DATA FOR PROCESSING
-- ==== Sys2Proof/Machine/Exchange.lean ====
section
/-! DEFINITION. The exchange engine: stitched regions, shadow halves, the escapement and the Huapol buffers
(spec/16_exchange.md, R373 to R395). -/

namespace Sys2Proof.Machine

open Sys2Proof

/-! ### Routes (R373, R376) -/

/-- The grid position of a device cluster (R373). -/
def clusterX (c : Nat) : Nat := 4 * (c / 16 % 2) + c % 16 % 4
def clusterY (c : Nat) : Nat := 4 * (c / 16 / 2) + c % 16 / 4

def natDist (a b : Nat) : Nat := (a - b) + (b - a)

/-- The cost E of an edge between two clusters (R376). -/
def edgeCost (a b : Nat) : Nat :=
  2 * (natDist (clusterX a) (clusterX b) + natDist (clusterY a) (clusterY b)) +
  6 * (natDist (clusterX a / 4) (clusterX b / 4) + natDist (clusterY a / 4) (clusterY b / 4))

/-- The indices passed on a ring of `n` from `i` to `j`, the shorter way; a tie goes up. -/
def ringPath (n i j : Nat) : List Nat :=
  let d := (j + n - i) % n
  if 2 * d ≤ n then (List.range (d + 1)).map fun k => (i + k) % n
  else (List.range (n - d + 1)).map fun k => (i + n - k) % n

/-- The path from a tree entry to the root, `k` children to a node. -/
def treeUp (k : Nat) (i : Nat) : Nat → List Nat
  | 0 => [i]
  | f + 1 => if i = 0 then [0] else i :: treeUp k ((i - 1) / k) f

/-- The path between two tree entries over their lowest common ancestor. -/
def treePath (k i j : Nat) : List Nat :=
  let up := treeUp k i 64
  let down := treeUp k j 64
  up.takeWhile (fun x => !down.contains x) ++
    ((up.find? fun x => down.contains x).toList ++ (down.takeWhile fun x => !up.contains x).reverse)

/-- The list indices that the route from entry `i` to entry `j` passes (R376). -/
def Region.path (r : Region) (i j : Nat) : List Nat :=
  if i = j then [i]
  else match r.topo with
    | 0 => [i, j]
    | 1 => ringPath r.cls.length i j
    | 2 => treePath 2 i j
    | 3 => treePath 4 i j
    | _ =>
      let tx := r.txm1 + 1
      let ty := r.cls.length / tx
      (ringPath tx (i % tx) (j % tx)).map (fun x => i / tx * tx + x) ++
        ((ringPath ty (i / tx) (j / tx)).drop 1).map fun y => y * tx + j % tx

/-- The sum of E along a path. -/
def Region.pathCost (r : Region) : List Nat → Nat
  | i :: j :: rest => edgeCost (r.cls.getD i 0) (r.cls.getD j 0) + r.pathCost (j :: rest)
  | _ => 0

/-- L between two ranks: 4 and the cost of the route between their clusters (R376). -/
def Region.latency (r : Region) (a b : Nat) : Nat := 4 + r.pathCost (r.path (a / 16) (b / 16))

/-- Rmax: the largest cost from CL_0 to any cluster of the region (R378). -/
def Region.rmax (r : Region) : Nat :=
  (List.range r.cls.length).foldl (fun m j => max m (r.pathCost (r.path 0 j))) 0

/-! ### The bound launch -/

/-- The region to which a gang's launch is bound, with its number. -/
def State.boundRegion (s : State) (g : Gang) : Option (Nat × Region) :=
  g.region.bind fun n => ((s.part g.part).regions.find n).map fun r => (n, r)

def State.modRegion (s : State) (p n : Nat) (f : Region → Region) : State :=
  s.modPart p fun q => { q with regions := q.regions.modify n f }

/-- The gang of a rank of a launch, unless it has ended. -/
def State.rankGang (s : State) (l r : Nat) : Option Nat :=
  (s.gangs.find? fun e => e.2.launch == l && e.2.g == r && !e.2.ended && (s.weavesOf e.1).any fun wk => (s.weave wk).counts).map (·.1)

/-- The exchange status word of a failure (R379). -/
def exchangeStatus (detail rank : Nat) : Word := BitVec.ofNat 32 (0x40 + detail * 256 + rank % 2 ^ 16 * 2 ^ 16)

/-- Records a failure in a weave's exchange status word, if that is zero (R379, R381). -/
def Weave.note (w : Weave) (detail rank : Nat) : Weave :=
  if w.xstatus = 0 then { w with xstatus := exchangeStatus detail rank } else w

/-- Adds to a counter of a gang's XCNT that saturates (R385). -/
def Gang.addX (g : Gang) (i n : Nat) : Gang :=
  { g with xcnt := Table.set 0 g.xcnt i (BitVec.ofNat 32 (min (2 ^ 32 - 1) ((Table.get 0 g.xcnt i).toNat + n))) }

WORK INSTRUCTIONS
Everything from the first line of the records above to the line containing "2 * (natDist", inclusive, should be repeated exactly; leave out the rest.

OUTPUT BELOW
-- ==== Sys2Proof/Machine/Exchange.lean ====
section
/-! DEFINITION. The exchange engine: stitched regions, shadow halves, the escapement and the Huapol buffers
(spec/16_exchange.md, R373 to R395). -/

namespace Sys2Proof.Machine

open Sys2Proof

/-! ### Routes (R373, R376) -/

/-- The grid position of a device cluster (R373). -/
def clusterX (c : Nat) : Nat := 4 * (c / 16 % 2) + c % 16 % 4
def clusterY (c : Nat) : Nat := 4 * (c / 16 / 2) + c % 16 / 4

def natDist (a b : Nat) : Nat := (a - b) + (b - a)

/-- The cost E of an edge between two clusters (R376). -/
def edgeCost (a b : Nat) : Nat :=
  2 * (natDist (clusterX a) (clusterX b) + natDist (clusterY a) (clusterY b)) +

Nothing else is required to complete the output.